RECORDS FOR THE EXERCISE below:

-- ==== Sys2Proof/Tests/Slice0.lean ====
section
/-!
SUPPORT. Tests/Slice0.lean: for every statement with premises a concrete state and operands that meet them, an ill-formed command
for each check of WellFormed, and what the spec's tables and worked values give, one step each.
-/
namespace Sys2Proof.Tests
open Sys2Proof Sys2Proof.Machine Sys2Proof.Laws.Transfer

-- One proof at a time: theorems that the kernel evaluates wait for each other, each in a thread of its own.
set_option Elab.async false

/-! ### Small states -/

/-- In service, both rings enabled, every unit present, with tick lock. -/
def live : State := { State.reset with
  boot := { coldN := true, phase := .ready, bootFrz := false, fuses := List.replicate 16 0 },
  link := { cmdSize := 64, evSize := 64 }, frames := { lock := true } }
/-- The same with context 0 as given. -/
def ctx0 (x : Ctx) : State := { live with ctxs := [(0, x)] }
/-- A configuration of 4 positions, of which this member is 0. -/
def cfg : GroupCfg := { n := 4, k := 2, m := 2, safe := false, own := 0, members := 15, root := 0, bakeCtr := 100, opA := 0, word := 0 }
/-- An open context that knows its position, and one that has joined its group. -/
def plain : Ctx := { isOpen := true, group := { cfg := some cfg } }
def joined : Ctx := { plain with group := { cfg := some cfg, joined := true } }

/-- Every premise of State.Starts, as one Bool. -/
def startsB (s : State) (r : CmdRow) (c : Cmd) : Bool :=
  s.accepts && decide (c.len < 512) && s.fitsRing c.len && (s.adm? c.cid c.tag).isNone
    && ((s.taken c).headerBad (rowOf r.op) c).isNone && !((rowOf r.op).cnt.isSome && decide (c.n = 0))
    && ((s.taken c).bodyBad (rowOf r.op) r.fields r.chk r.bytes c).isNone
    && ((s.admitted r c).waitFor ((s.taken c).newAdm (rowOf r.op) c)).isNone
theorem starts_of {s : State} {r : CmdRow} {c : Cmd} (h : startsB s r c = true) : s.Starts r c := by
  simp only [startsB, Bool.and_eq_true, decide_eq_true_eq, Option.isNone_iff_eq_none, Bool.not_eq_true', Bool.and_eq_false_iff,
    decide_eq_false_iff_not] at h
  obtain ⟨⟨⟨⟨⟨⟨⟨h1, h2⟩, h3⟩, h4⟩, h5⟩, h6⟩, h7⟩, h8⟩ := h
  exact ⟨⟨⟨h1, h2, h3, h4⟩, h5, fun h => by rcases h6 with h6 | h6 <;> simp_all, h7⟩, h8⟩
/-- Every premise of State.Begins, as one Bool. -/
def beginsB (s : State) (i : Instr) : Bool :=
  match Instr.cmdRow? i with
  | some (r, c) => startsB s r c && s.unwatched c
  | none => false
theorem begins_of {s : State} {i : Instr} (h : beginsB s i = true) : s.Begins i := by
  unfold beginsB at h
  split at h
  · rename_i r c e
    exact ⟨r, c, e, starts_of (Bool.and_elim_left h), Bool.and_elim_right h⟩
  · cases h


/-! ### Premises that a concrete state meets, one theorem a statement (StepRunsTheFrontCommand: the state after reset) -/

theorem test_premises_step : State.reset.pending = [] ∧ State.reset.live = false := by decide +kernel

theorem live_sound : live.Sound :=
  ⟨⟨by decide, by decide, by decide, by decide⟩, rfl, rfl, rfl, rfl, rfl, rfl, rfl, rfl, rfl⟩
theorem test_premises_soundKept : live.Sound := live_sound

theorem test_premises_coldReset : State.reset.boot.coldN = false ∧ live.boot.coldN = true := by decide +kernel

End of RECORDS FOR THE EXERCISE.

# [ASSIGNMENT]
Output the lines above between the one holding "as given. -/" and the one holding "decide_eq_false_iff_not] at h", inclusive, with nothing before or after them.

# [ANSWER BOX]
/-- The same with context 0 as given. -/
def ctx0 (x : Ctx) : State := { live with ctxs := [(0, x)] }
/-- A configuration of 4 positions, of which this member is 0. -/
def cfg : GroupCfg := { n := 4, k := 2, m := 2, safe := false, own := 0, members := 15, root := 0, bakeCtr := 100, opA := 0, word := 0 }
/-- An open context that knows its position, and one that has joined its group. -/
def plain : Ctx := { isOpen := true, group := { cfg := some cfg } }
def joined : Ctx := { plain with group := { cfg := some cfg, joined := true } }

/-- Every premise of State.Starts, as one Bool. -/
def startsB (s : State) (r : CmdRow) (c : Cmd) : Bool :=
  s.accepts && decide (c.len < 512) && s.fitsRing c.len && (s.adm? c.cid c.tag).isNone
    && ((s.taken c).headerBad (rowOf r.op) c).isNone && !((rowOf r.op).cnt.isSome && decide (c.n = 0))
    && ((s.taken c).bodyBad (rowOf r.op) r.fields r.chk r.bytes c).isNone
    && ((s.admitted r c).waitFor ((s.taken c).newAdm (rowOf r.op) c)).isNone
theorem starts_of {s : State} {r : CmdRow} {c : Cmd} (h : startsB s r c = true) : s.Starts r c := by
  simp only [startsB, Bool.and_eq_true, decide_eq_true_eq, Option.isNone_iff_eq_none, Bool.not_eq_true', Bool.and_eq_false_iff,
    decide_eq_false_iff_not] at h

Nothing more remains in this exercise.